Activity: Write out exactly the lines from the start of the entries through the one that contains "Wheel (R284)? -/", including both.
(Material for the task)
/-- The failure triggers of a soft start, at an outer trigger of any loop of the converter, against its own SETPOINT_NOW (R111):
the bits that fire. -/
def State.startTriggers (s : State) (m : Nat) : Nat × State :=
  let b := s.loopSeg m
  if s.objNow (oSeg b) != osStarting || s.par (oOuter m) Pid.Loop.SETPOINT_NOW < 100000 then (0, s)
  else
    let low := decide (2 * (s.seg b).chan.value < s.par (oOuter m) Pid.Loop.SETPOINT_NOW)
    let s := s.modLoop (24 + m) fun a => { a with uvNs := runNext low (s.trigNs m) a.uvNs }
    let uv := ranFor (s.loop (24 + m)).uvNs 2000000
    let il := (s.phasesOfSeg b).any fun p => (s.phase p).switching && ranFor (s.phase p).clipNs 2000000
    ((if uv then trUNDERVOLT else 0) + (if il then trILIMIT else 0), s)

/-- Does this trigger or sample show a condition that ends FLOAT in Wheel (R284)? -/
def State.floatExitOuter (s : State) (m : Nat) : Bool :=
  let a := s.loop (24 + m)
  a.outHigh || a.outLow || a.hold || ((s.actPhases m).any fun p => (s.phase p).clipped) ||
    !within2 (s.seg (s.loopSeg m)).chan.value (s.par (oOuter m) Pid.Loop.SETPOINT_NOW)

/-- The full rate returns to a cascade at its first trigger after FLOAT (R284). -/
def State.fullRate (s : State) (m : Nat) : State :=
  if s.inFloat || !(s.loop (24 + m)).slow then s
  else s.eachOf ((24 + m) :: s.namingPhases m) fun n s => s.modLoop n fun a => { a with slow := false }

/-- OUTER_TRIGGER: an outer loop is triggered, evaluates and distributes (R69 to R71, R106, R111). -/
def execOuterTrigger (lp : Fin 8) (lane : Fin 4) (residueOk : Bool) (s : State) :
    Host.Outcome State Fault Refusal :=
  let m := lp.val
  let n := 24 + m
  let o := oOuter m
  if !s.wheelRuns || !s.enabled o || s.objSt o == osFailed || (s.actPhases m).isEmpty ||
      s.lane lane.val != 0 then .next s
  else
    let s :=
      if (s.loop n).running then s
      else (s.modLoop n fun a => { a with running := true, nAct := (s.actPhases m).length }).setObj
        o osActive
    let s := s.fullRate m
    let s := if s.swapDue n then s.loopSwap n else s
    let s := s.trigSetpoint m
    if !residueOk then
      let s := s.residueError lane.val n
      .next ((s.updPar o Pid.Loop.SAMPLE_COUNT fun c => (c + 1) % 4294967296).alignPoint n)
    else
      let (_, s) := s.evaluate n (s.outerRef m) (norm30 (s.seg (s.loopSeg m)).chan.value 8000000) true
      let s := ((s.takeShares m).distribute m).alignPoint n
      let s := s.traceEval n
      let (fired, s) := s.startTriggers m
      let s := if fired = 0 then s else s.failAttempt (s.loopSeg m) fired
      .next (if s.inFloat && s.floatExitOuter m then s.floatLeave else s)

/-! ## Phase evaluations (R63, R64, R73, R119, R120) -/

/-- The open-phase condition at an evaluation (R119); 16 periods are completed when the 17th has started. -/
def State.openHolds (s : State) (p : Nat) : Bool :=
  let others := s.mates p
  let sum := others.foldl (fun (a : Int) q => a + (s.phase q).current) 0
  let k : Int := others.length
  let cap := min ((s.uLimits p).2 * 4) (s.par (oPhase p) Pid.Phase.D_MAX)
  let d : Int := s.limitedDuty p (s.phase p).shadow
  !others.isEmpty && !(s.phase p).softStart && decide ((s.phase p).periods ≥ 17) &&
      decide (10 * sum ≥ k * s.fsCurrent p) && decide (5 * k * (s.phase p).current < sum) &&
      decide (50 * d + 4294967296 ≥ 50 * cap)

/-- N_Q (R119). -/
def State.openQualify (s : State) (p : Nat) : Nat :=
  max 2 (((s.par (oPhase p) Pid.Phase.F_PWM).toNat + 249999) / 250000)

/-- The open-phase check after an evaluation, and the removal where it qualifies. -/
def State.openCheck (s : State) (p : Nat) : State :=
  let holds := s.openHolds p
  let s := s.modPhase p fun a =>
    { a with suspect := holds, openRun := if holds then a.openRun + 1 else 0 }
  if (s.phase p).openRun ≥ s.openQualify p then s.removePhase p false else s

/-- I_LIMIT at every evaluation (R108; Table 5-5). -/
def State.clipTrack (s : State) (p : Nat) : State :=
  s.modPhase p fun a =>
    { a with clipNs := runNext a.clipped (s.phaseNs p) a.clipNs
             clipRun := if a.clipped then min 16 (a.clipRun + 1) else 0 }

/-- An injection stops after 16 evaluations in a row with I_LIMIT live, unless a cause of a lower code has come with the last one
(Tables 5-5 and 5-11). -/
def State.clipStop (s : State) (p : Nat) : State :=
  if (s.phase p).clipRun = 16 then s.flumeStopOn p fcI_LIMIT else s

/-- The reference an inner evaluation uses (R71, R73). -/
def State.innerRef (s : State) (p : Nat) : Int :=
  match s.outerOf p with
  | some _ => (s.phase p).ref
  | none => s.par (oPhase p) Pid.Phase.I_REF_FIXED

/-- The sample-to-shadow time of an evaluation (R64, R91). -/
def State.latency (s : State) (p : Nat) (ns : Nat) : State :=
  let s := s.updPar oDevice Pid.Device.MAX_LATENCY fun v => max v ns
  if ns > 250 then s.lateEval p else s

/-- The evaluation of a phase's sample. -/
def State.evalPhase (s : State) (p : Nat) (ns : Nat) : State :=
  let (u, s) := s.evaluate p (s.innerRef p) (norm30 (s.phase p).current (s.fsCurrent p)) false
  let s := s.modPhase p fun a => { a with shadow := dutyOf u }
  let s := s.latency p ns
  let s := (s.clipTrack p).traceEval p
  let s := if s.inFloat && (s.phase p).clipped then s.floatLeave else s
  (s.openCheck p).clipStop p

/-- A phase's sample: its value, its checks and the current that the law takes (R47, R56). In a period whose sample a self-check
has replaced there is none, and the previous current stands (R57). -/
def State.phaseSample (s : State) (p : Nat) (x : Sample) : State :=
  if (s.phase p).replaced then s.modPhase p fun a => { a with replaced := false }
  else
    let was := (s.phase p).chan.fail
    let v := s.calibrate (oPhase p) x.nv
    let s := s.modPhase p fun a => { a with chan := a.chan.sample false true x.code v a.shadow, current := v }
    s.senseRise (oPhase p) was

/-- INNER_EVALUATION: a phase's sample arrives (R63, R73). Its plausibility is checked at every sample; in
FLOAT only every eighth is evaluated (R99). An evaluation with no lane in service is not run (R87). One that is not run or
whose result is discarded neither extends nor breaks a run of R119, and is no sample k of an injection (log entries 63, 64). -/
def execInnerEvaluation (p : Fin 24) (x : Sample) (lane : Fin 4) (latencyNs : BitVec 16)
    (residueOk : Bool) (s : State) : Host.Outcome State Fault Refusal :=
  let p := p.val
  let o := oPhase p
  if !s.wheelRuns || !(s.phase p).switching then .next s
  else
    let was := (s.phase p).chan.fail
    let s := s.phaseSample p x
    if (s.phase p).chan.fail && !was then .next (s.removePhase p true)
    else
      let s := s.modPhase p fun a => { a with floatRun := (a.floatRun + 1) % 8 }
      if (s.loop p).slow && (s.phase p).floatRun != 0 then .next s
      else
        let s := if s.swapDue p then s.loopSwap p else s
        if s.lane lane.val != 0 then .next (s.lateEval p)
        else if !residueOk then
          .next ((s.residueError lane.val p).updPar o Pid.Phase.SAMPLE_COUNT fun c => (c + 1) % 4294967296)
        else .next (s.evalPhase p latencyNs.toNat)

/-- Sample requests of a SAR converter per second: one per period of each of its switching phases (R39, R40). -/
def State.sarLoad (s : State) (sar : Nat) : Int :=
  ((sarPhases sar).filter fun p => (s.phase p).switching).foldl
    (fun (a : Int) p => a + s.par (oPhase p) Pid.Phase.F_PWM) 0

/-- Must a self-check of a phase replace its sample: the requests fill all 8 000 000 slots per second of its converter (R57)? -/
def State.checkReplaces (s : State) (p : Nat) : Bool :=
  (s.phase p).switching && decide (s.sarLoad (p % 6) ≥ 8000000)

/-- Has another phase of a phase's converter had its sample replaced in the present period (R57)? -/
def State.otherReplaced (s : State) (p : Nat) : Bool :=
  (sarPhases (p % 6)).any fun q => q != p && (s.phase q).replaced

/-- What a self-check takes the place of (R57): a phase sample where its converter has no free slot, which is then evaluated on
the previous current; a slot of the round, in which the channel's previous sample stands in. -/
def State.checkSlot (s : State) (ch : SarChannel) : State :=
  match ch with
  | .phase p => if s.checkReplaces p.val then s.modPhase p.val fun a => { a with replaced := true } else s
  | _ =>
    let o := sarObj ch
    let v := (s.chanOf o).value
    let s := (s.modChan o fun c => { c with sum := c.sum + v, n := c.n + 1 }).gather o v
    s.slotEnergy o v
(End Material for the task)
Result for this task:
/-- The failure triggers of a soft start, at an outer trigger of any loop of the converter, against its own SETPOINT_NOW (R111):
the bits that fire. -/
def State.startTriggers (s : State) (m : Nat) : Nat × State :=
  let b := s.loopSeg m
  if s.objNow (oSeg b) != osStarting || s.par (oOuter m) Pid.Loop.SETPOINT_NOW < 100000 then (0, s)
  else
    let low := decide (2 * (s.seg b).chan.value < s.par (oOuter m) Pid.Loop.SETPOINT_NOW)
    let s := s.modLoop (24 + m) fun a => { a with uvNs := runNext low (s.trigNs m) a.uvNs }
    let uv := ranFor (s.loop (24 + m)).uvNs 2000000
    let il := (s.phasesOfSeg b).any fun p => (s.phase p).switching && ranFor (s.phase p).clipNs 2000000
    ((if uv then trUNDERVOLT else 0) + (if il then trILIMIT else 0), s)

/-- Does this trigger or sample show a condition that ends FLOAT in Wheel (R284)? -/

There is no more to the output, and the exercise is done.